Problem Link

Practice

Contest

Author: Ankur Verma

Tester: Raju Varshney

Editorialist: Vaibhav Tulsyan & Raju Varshney

Difficulty

Easy

Pre-requisites

Graphs, Depth First Search

Problem

Given a rooted tree, find the number of ways to traverse the tree, starting from the root.

Quick Explanation

The number of ways is the product of factorials of number of children of each node.

Explanation

First, it must be noticed that since every node is reachable from every other node and there are N - 1 edges, the graph is a tree.

Let some Parent node be P and its children be C_1, C_2, C_3, … , C_n, then:

ways(P) = n!

This is because, after P is visited, its children will be visited in some order - the number of ways to order the children would be factorial of the number of children of P.

Hence, by the counting principle, the total number of ways to traverse the tree would be =

children(1)! * children(2)! * … * children(N)!

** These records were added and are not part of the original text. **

-- ==== Sys2Proof/Machine/Loader.lean ====
section
/-! DEFINITION. The starter loader (R426 to R437), the class-0 slot check (R393, R394), reset (R478) and the end of PROOF
(R454). What the loader reads of the flash is the operand of the command that ends the phase. -/

namespace Sys2Proof.Machine

/-! ### Reset (R478) -/

/-- RESET_ASSERT (R478, R467): COLD, every pin low. The test port has its own reset (R475) and keeps its state, as do the
fuses; commands wait on and the model's history of the outputs goes on. -/
def execResetAssert (s : State) : Host.Outcome State Fault Refusal :=
  .next (emit .protective { State.reset with pending := s.pending, fresh := s.fresh, jtag := s.jtag, wire := s.wire })

/-! ### Phases (R434) -/

/-- STA_STAT.PHASE. -/
def phaseOf (s : State) : Nat := rf R.STA_STAT 0 3 s

/-- Does the loader work in phase `n`? -/
def inPhase (n : Nat) (s : State) : Bool := s.mode == .load && phaseOf s == n

def setPhase (n : Nat) (s : State) : State := wf R.STA_STAT 0 3 n s

/-- The first failure is kept (R436). -/
def noteCode (code : Nat) (s : State) : State := if rf R.STA_STAT 16 8 s = 0 then wf R.STA_STAT 16 8 code s else s

/-- The flash port is released: its pins are high-impedance (R427). -/
def releasePort (s : State) : State :=
  if s.loader.drives then emit (.flash .release) { s with loader := { s.loader with drives := false } } else s

/-- Start of the copy in hand (R428). -/
def copyBase (s : State) : Nat := if rb R.STA_STAT 9 s then 0x4000000 else 0

/-- 4-byte addresses (R426): SFDP gives a density above 16 MiB. -/
def fourBytes (s : State) : Bool :=
  match s.loader.flash with
  | some f => f.sfdp && decide (25 ≤ f.density.toNat)
  | none => false

/-- A read of the copy from its byte `o` onward begins. -/
def readFrom (o : Nat) (s : State) : State := emit (.flash (.read (rf R.STA_STAT 6 2 s) (fourBytes s) (copyBase s + o))) s

/-- Phase 1: header and section table are read. A port that a rejected copy released is driven again (log entry 127:
DEDUCED). -/
def startTable (s : State) : State :=
  readFrom 0 (setPhase 1 { s with loader := { s.loader with drives := true } })

/-- Phase 3: sections and trailer are read. -/
def startRead (s : State) : State := readFrom s.loader.hdr.length (setPhase 3 s)

/-- The load fails (R436): the port is released, PHASE 7 and the alarm of the first failure; the tile stays in LOAD. -/
def failLoad (code : Nat) (s : State) : State :=
  let s := setPhase 7 (noteCode code (releasePort s))
  tileAlarm (rf R.STA_STAT 16 8 s) {} s

/-- LOAD is entered from COLD (R453): a mode change like any other. -/
def enterLoad (s : State) : State := setMode .load 0 false s

/-- Registers that a reload from copy B leaves alone (R436): the die link's, the repairs, what the loader found. -/
def keptReg (a : Nat) : Bool :=
  a / 0x10000 == 0x3000A || a / 0x10000 == 0x3000B || a == R.LST_SLICE || a == R.STA_STAT || a == R.STA_REPAIR
    || a == R.STA_FLASH || (List.range 16).any (fun cl => a == R.PAN_SPARE cl || a == R.PAN_LSPARE cl)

where children(X) represents the number of children of node X in the rooted tree.

Related problems

1. http://www.spoj.com/problems/PT07Y/

Here is my code

https://www.codechef.com/viewsolution/9976871

Here is my DFS Code, After building the adjacency list, the answer would simply be dfs(root,-1);

dfs(pos,par){
    ret = max(1,adj[pos].size()-1+(pos==par));
    ret = factorial(ret);
    for(int child :adj[pos])
	    if(child!=par)
		    ret=(ret*dfs(child,pos))%mod;
    return ret;
}